As we have seen, there is a need for better integration of project teams (Manaula 2008), one way to achieve this integration is by the proper use of Inter-Organizational Information Systems [IOIS] (Ibid.).


Figure 2.3 Use of e-business solutions in the EU industries
(adapted from e-business Watch, 2006)


“The construction and facilities industry has historically used a document-based way of working, through drawings and reports, and has communicated through ‘unstructured’ text such as letters and emails” (BSI, 2010, p. 2).

A document based way of working means that through the project life cycle there is an “unstructured stream of text or graphic entities” (BSI, 2010, p. 2). This unstructured stream is a challenge for better integrated practices. The information exchanged at the document level is generally “fuzzy, unformatted or difficult to interpret” (Ajam et. al. 2010: p. 763).

A key aspect is to understand what means “proper use” of the IOIS mentioned in the beginning of this section.
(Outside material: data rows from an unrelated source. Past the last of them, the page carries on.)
/-! ## Encoding checks (ILLEGAL) -/

/-- Whether an operation's encoding is illegal for this thread and stage: a reserved field, a reserved bit of a tile register that it uses, SMODE 1 on an unscaled tD, or a function table that the stage has not loaded (R99, R105, R106, R127, R136). -/
def Core.illegal (c : Core) (g : Stage) (t : Thread) (o : Op) : Bool :=
  !o.fieldsOk || o.tiles.any (fun r => tileReserved (t.rt r.2).toNat)
    || (o.smode && o.tiles.any (fun r => r.1 == 2 &&
          (let d := g.tensor (tileReg (t.rt r.2).toNat).tdesc; d.valid && d.saxis == 0)))
    || (match o.table with | some k => Tab.get 0xFFFF c.tableIds k == 0xFFFF | none => false)

/-- The bundle in which an operation issues with the other slot's operation. -/
def bundleOf (i : Issue) (o : Op) : Bundle :=
  if i.slotB then ⟨i.other, o, false, encodeBundle i.other o⟩ else ⟨o, i.other, false, encodeBundle o i.other⟩

/-- The bundle of an LI or TLI. -/
def liBundle (o : Op) : Bundle :=
  match o with
  | .li rd imm => ⟨o, .nop, true, encodeLi 0x11 rd imm⟩
  | .tli td imm => ⟨o, .nop, true, encodeLi 0x43 td imm⟩
  | _ => ⟨o, .nop, true, 0⟩

/-- Whether both slots write one scalar or tile register (R105). -/
def Bundle.sameDest (b : Bundle) : Bool :=
  (b.a.dest.isSome && b.a.dest == b.b.dest) || (b.a.tileDest.isSome && b.a.tileDest == b.b.tileDest)

/-- Whether one slot makes a bundle illegal: slot B where `slotB`; two slots that write one register count as slot B (R105, R115). -/
def Core.slotIllegal (c : Core) (g : Stage) (t : Thread) (b : Bundle) (slotB : Bool) : Bool :=
  if slotB then (!b.li && !b.b.slotBOk) || c.illegal g t b.b || b.sameDest
  else (!b.li && !b.a.slotAOk) || c.illegal g t b.a

/-- The slot that makes a bundle illegal, where one does: true for slot B (R105, R115). -/
def Core.illegalSlot (c : Core) (g : Stage) (t : Thread) (b : Bundle) : Option Bool :=
  if c.slotIllegal g t b false then some false else if c.slotIllegal g t b true then some true else none

/-! ## Waits before issue (R93, R96, R98) -/

/-- Whether a register awaits the data of an LDX; x0 awaits none. -/
def Core.pendingReg (c : Core) (n : Fin 16) (r : Fin 32) : Bool :=
  r != 0 && c.outst.any (fun o => o.isLoad && o.thread == n && o.rd == r)
/-- Whether a bundle's registers await a result; a later write of a pending register waits too (R96). -/
def Core.regsWait (c : Core) (n : Fin 16) (b : Bundle) : Bool :=
  (b.a.sources ++ b.b.sources ++ b.a.dest.toList ++ b.b.dest.toList).any (c.pendingReg n)

/-- Whether the engine queue that an operation needs has a free entry (R98). -/
def Core.queueFree (c : Core) : Op → Bool
  | .mma _ => c.mmaQ.length < 8
  | .eng k _ =>
    (match k with
     | .save | .rest | .rnd => decide (c.slateQ.length < 8)
     | .gath | .scat => decide (c.gathQ.length < 16)
     | .fin => decide (c.finQ.length < 4)
     | .varith | .vfn | .vder | .vcvt | .vlx | .vred | .vstat => decide (c.vecQ.length < 16))
  | .stream .. => decide (c.streamQ.length < 16)
  | _ => true

/-- How many outstanding-access entries an operation needs. -/
def accessEntries : Op → Nat
  | .ldx .. | .stx .. => 1
  | _ => 0

/-- Whether a bundle has the queue entries and outstanding-access entries it needs (R93, R98). -/
def Core.entriesFree (c : Core) (n : Fin 16) (b : Bundle) : Bool :=
  let k := accessEntries b.a + accessEntries b.b
  c.queueFree b.b && (k == 0 || (decide ((c.outst.filter (fun o => o.thread == n)).length + k ≤ 4) && decide (c.outst.length + k ≤ 64)))

/-- Whether a scalar access to the core store waits behind an earlier engine operation of its thread on that slot (R96). -/
def Core.storeWaits (c : Core) (g : Stage) (n : Fin 16) (t : Thread) (o : Op) : Bool :=
  let slot (ra : Fin 32) (imm : BitVec 32) : Nat := accessAddr t ra imm / 16384
  match o with
  | .ld _ _ ra imm => c.unfinished.any (fun e => e.thread == n && (e.slots g).2.elem (slot ra imm))
  | .st _ _ ra imm => c.unfinished.any (fun e => e.thread == n && ((e.slots g).1 ++ (e.slots g).2).elem (slot ra imm))
  | _ => false

/-! ## Checks at issue (R93, R113) -/

/-- Whether thread `n` may read a slot (R88). -/
def Core.mayRead (c : Core) (n : Fin 16) (sl : Nat) : Bool :=
  let o := (Tab.get 0 c.owner sl).toNat
  o == 0x10 + n.val || o == 0x20
/-- Whether thread `n` may write a slot (R88). -/
def Core.mayWrite (c : Core) (n : Fin 16) (sl : Nat) : Bool := (Tab.get 0 c.owner sl).toNat == 0x10 + n.val

/-- Whether a Slate row is assigned to thread `n` (R71, R117). -/
def Core.slateMine (c : Core) (n : Fin 16) (row : Nat) : Bool :=
  let b := (Tab.get 0 c.slateMap row).toNat
  bitOf b 7 && b % 16 == n.val

/-- How many buffers an operation takes from a stream-fed source: K / kb for an MMA, one otherwise (R122, R174). -/
def buffersTaken (g : Stage) (o : Op) (which : Nat) (w : Word) : Nat :=
  match (tileReg w.toNat).stream, o with
  | none, _ => 0
  | some d, .mma m =>
    let t := resolveTile g w.toNat (g.stream d).nbuf
    let kb := if (if which == 0 then m.ta else m.tb) then t.rows else t.cols
    if kb == 0 then 1 else max 1 ((32 * (m.kf.toNat + 1) + kb - 1) / kb)
  | some _, _ => 1

/-- The refusals of a tile register's descriptors (R99, R100, R166, R173): the descriptor number. `ahead` counts the buffers that this operation's other register takes first from the same descriptor. -/
def Core.descRefusal (c : Core) (g : Stage) (n : Fin 16) (o : Op) (which : Nat) (w : Word) (ahead : Nat) : Option Nat :=
  let r := tileReg w.toNat
  match r.stream with
  | some d =>
    let sd := g.stream d
    let y := c.dyn d
    if which == 2 then some d
    else if !sd.valid || sd.owner != n.val || sd.dir == dirOut || sd.dir == 3 || !sd.engine then some d
    else if !y.armedFor sd (y.taken + ahead + buffersTaken g o which w - 1) then some d
    else if !(g.tensor r.tdesc).valid then some r.tdesc else none
  | none => if !(g.tensor r.tdesc).valid then some r.tdesc else none

/-- The buffers that the tA register takes before tB where both name one descriptor. -/
def takenAhead (g : Stage) (o : Op) (t : Thread) (which : Nat) (w : Word) : Nat :=
  if which == 1 then
    match o.tiles.find? (fun r => r.1 == 0) with
    | some (_, a) => if (tileReg (t.rt a).toNat).stream == (tileReg w.toNat).stream then buffersTaken g o 0 (t.rt a) else 0
    | none => 0
  else 0

/-- A resident tile register whose block or scale vector runs past slot 127: the slot concerned (R99, R102). -/
def overrun (g : Stage) (w : Word) : Option Nat :=
  let r := tileReg w.toNat
  if r.stream.isSome then none
  else
    let t := resolveTile g w.toNat 0
    if r.slot + r.span - 1 > 127 then some r.slot
    else if t.d.saxis != 0 && t.scaleLen != 0 && (t.scaleOff + t.scaleLen - 1) / 16384 > 127 then some r.sslot
    else none

/-- The engine operation that an issue makes, with its captured registers. -/
def engOpOf (s : State) (c : CoreId) (n : Fin 16) (t : Thread) (slotB : Bool) (o : Op) : EngOp :=
  let next (w : Word) (ahead : Nat) : Nat :=
    match (tileReg w.toNat).stream with
    | none => 0
    | some d => ((s.core c).dyn d).taken + ahead
  let base : EngOp := ⟨n, t.pc, slotB, t.seq, s.issueOrder, o, 0, 0, 0, 0, 0, 0, 0⟩
  match o with
  | .mma m =>
    let a := t.rt m.tA
    let b := t.rt m.tB
    let ahead := match (s.core c).stage with | some g => takenAhead g o t 1 b | none => 0
    { base with tA := a, tB := b, bufA := next a 0, bufB := next b ahead }
  | .eng _ e =>
    let a := t.rt e.tA
    let b := t.rt e.tB
    let ahead := match (s.core c).stage with | some g => takenAhead g o t 1 b | none => 0
    { base with tD := t.rt e.tD, tA := a, tB := b, xa := t.rx e.xa, xb := t.rx e.xb, bufA := next a 0, bufB := next b ahead }
  | _ => base

/-- Whether a core is a member of a Bell group (R175, R176). -/
def bellMember (rec' : BitVec 256) (c : CoreId) : Bool :=
  let w := rec'.toNat
  bitOf w 7 && bitOf w (16 + logicalCore c) && bitOf w (32 + clusterOfCore c)

/-- The next PC of a control operation that transfers control (R107). -/
def opTarget (t : Thread) : Op → Option Int
  | .branch cd ra rb off => if condHolds cd (t.rx ra) (t.rx rb) then some ((t.pc.toNat : Int) + 16 * off.toInt) else none
  | .jal _ off => some ((t.pc.toNat : Int) + 16 * off.toInt)
  | .jalr _ ra imm => some ((accessAddr t ra imm : Nat) : Int)
  | _ => none

/-- Whether a PC lies in the stage's program range and is a multiple of 16 (R109). -/
def pcOk (g : Stage) (z : Int) : Bool := decide ((g.progLo : Int) ≤ z) && decide (z < (g.progHi : Int)) && z % 16 == 0

/-- The address check of LDX and STX (R108). -/
def State.ldxOk (s : State) (c : CoreId) (a bytes : Nat) : Bool := a % bytes == 0 && decide (a < 2 ^ 50) && s.coreReaches c a

/-- The fault that one slot's checks find at issue: code and detail (R108, R109, R113). -/
def checkSlot (s : State) (c : CoreId) (n : Fin 16) (g : Stage) (t : Thread) (o : Op) : Option (Nat × Nat) :=
  let co := (s.core c).projected g
  match o with
  | .ld bytes _ ra imm =>
    let off := accessAddr t ra imm
    if off ≥ 0x200000 || off % bytes != 0 then some (cADDRESS, off)
    else if !co.mayRead n (off / 16384) then some (cSLOT, off / 16384)
    else if s.rowPoisoned c off then some (cPOISON, off / 128)
    else none
  | .st bytes _ ra imm =>
    let off := accessAddr t ra imm
    if off ≥ 0x200000 || off % bytes != 0 then some (cADDRESS, off)
    else if !co.mayWrite n (off / 16384) then some (cSLOT, off / 16384)
    else none
  | .ldx bytes _ ra imm =>
    let a := accessAddr t ra imm
    if s.ldxOk c a bytes then none else some (cADDRESS, a)
  | .stx bytes _ ra imm =>
    let a := accessAddr t ra imm
    if s.ldxOk c a bytes then none else some (cADDRESS, a)
  | .branch .. | .jal .. | .jalr .. =>
    (match opTarget t o with
     | some z => if pcOk g z then none else some (cFETCH, unsigned 64 z)
     | none => none)
  | .trap imm => some (cTRAP, imm.toNat)
  | .bell group _ => if bellMember (s.bell group.toNat).record c then none else some (cBELL, group.toNat)
  | .stream k f => co.streamRefusal g n k f
  | .mma _ | .eng .. =>
    let e := engOpOf s c n t true o
    match o.tiles.findSome? (fun r => co.descRefusal g n o r.1 (t.rt r.2) (takenAhead g o t r.1 (t.rt r.2))) with
    | some d => some (cDESCRIPTOR, d)
    | none =>
      match o.tiles.findSome? (fun r => overrun g (t.rt r.2)) with
      | some sl => some (cSLOT, sl)
      | none =>
        let (rd, wr) := e.slots g
        let past (which : Nat) (r : Tile) : Option Nat :=
          let k := e.rndEntries g which
          if r.d.saxis != 0 && k != 0 && (r.scaleOff + k - 1) / 16384 > 127 then some r.sslot else none
        match (past 0 (e.srcA g)).or (past 1 (e.srcB g)) with
        | some sl => some (cSLOT, sl)
        | none =>
          match rd.find? (fun sl => !co.mayRead n sl), wr.find? (fun sl => !co.mayWrite n sl) with
          | some sl, _ => some (cSLOT, sl)
          | none, some sl => some (cSLOT, sl)
          | none, none =>
            match o.slateRows.find? (fun r => !co.slateMine n r) with
            | some r => some (cSLATE, r)
            | none => none
  | _ => none

/-- The fault of one slot of a bundle at issue: an encoding that is not allowed, or what its checks find (R113). -/
def slotFault (s : State) (c : CoreId) (n : Fin 16) (g : Stage) (t : Thread) (b : Bundle) (slotB : Bool) : Option ThreadFault :=
  let mk (code detail : Nat) : ThreadFault := ⟨n, t.pc, slotB, false, code, detail⟩
  if (s.core c).slotIllegal g t b slotB then some (mk cILLEGAL (b.word % 2 ^ 64))
  else (checkSlot s c n g t (if slotB then b.b else b.a)).map (fun x => mk x.1 x.2)

/-- The fault of a bundle at issue, slot A before slot B (R115). -/
def checkBundle (s : State) (c : CoreId) (n : Fin 16) (g : Stage) (t : Thread) (b : Bundle) : Option ThreadFault :=
  (slotFault s c n g t b false).or (slotFault s c n g t b true)

/-- Slot B's fault, where both slots of a bundle have one: it is simultaneous with slot A's (R115). -/
def secondFault (s : State) (c : CoreId) (n : Fin 16) (g : Stage) (t : Thread) (b : Bundle) : Option ThreadFault :=
  if (slotFault s c n g t b false).isSome then slotFault s c n g t b true else none

/-! ## Effects at issue -/

/-- Changes a thread. -/
def State.onThread (s : State) (c : CoreId) (n : Fin 16) (f : Thread → Thread) : State :=
  let co := s.core c
  s.setCore c (co.setThread n (f (co.thread n)))

/-- An outstanding LDX or STX takes an entry (R98). -/
def State.addOutst (s : State) (c : CoreId) (f : Nat → Outst) : State :=
  let co := s.core c
  s.setCore c { co with outst := co.outst ++ [f co.nextId], nextId := co.nextId + 1 }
Ajam et al. (2010) argue that the proper use is that of going from document sharing practices to share information at the object or element level. The proper use of these IOIS is thus the one that allows the much needed integration of project teams and the switch from the mentioned unstructured stream of entities to an integrated and interrelated use of information, what has been named by several authors as the Project Integrated Database [PID] paradigm.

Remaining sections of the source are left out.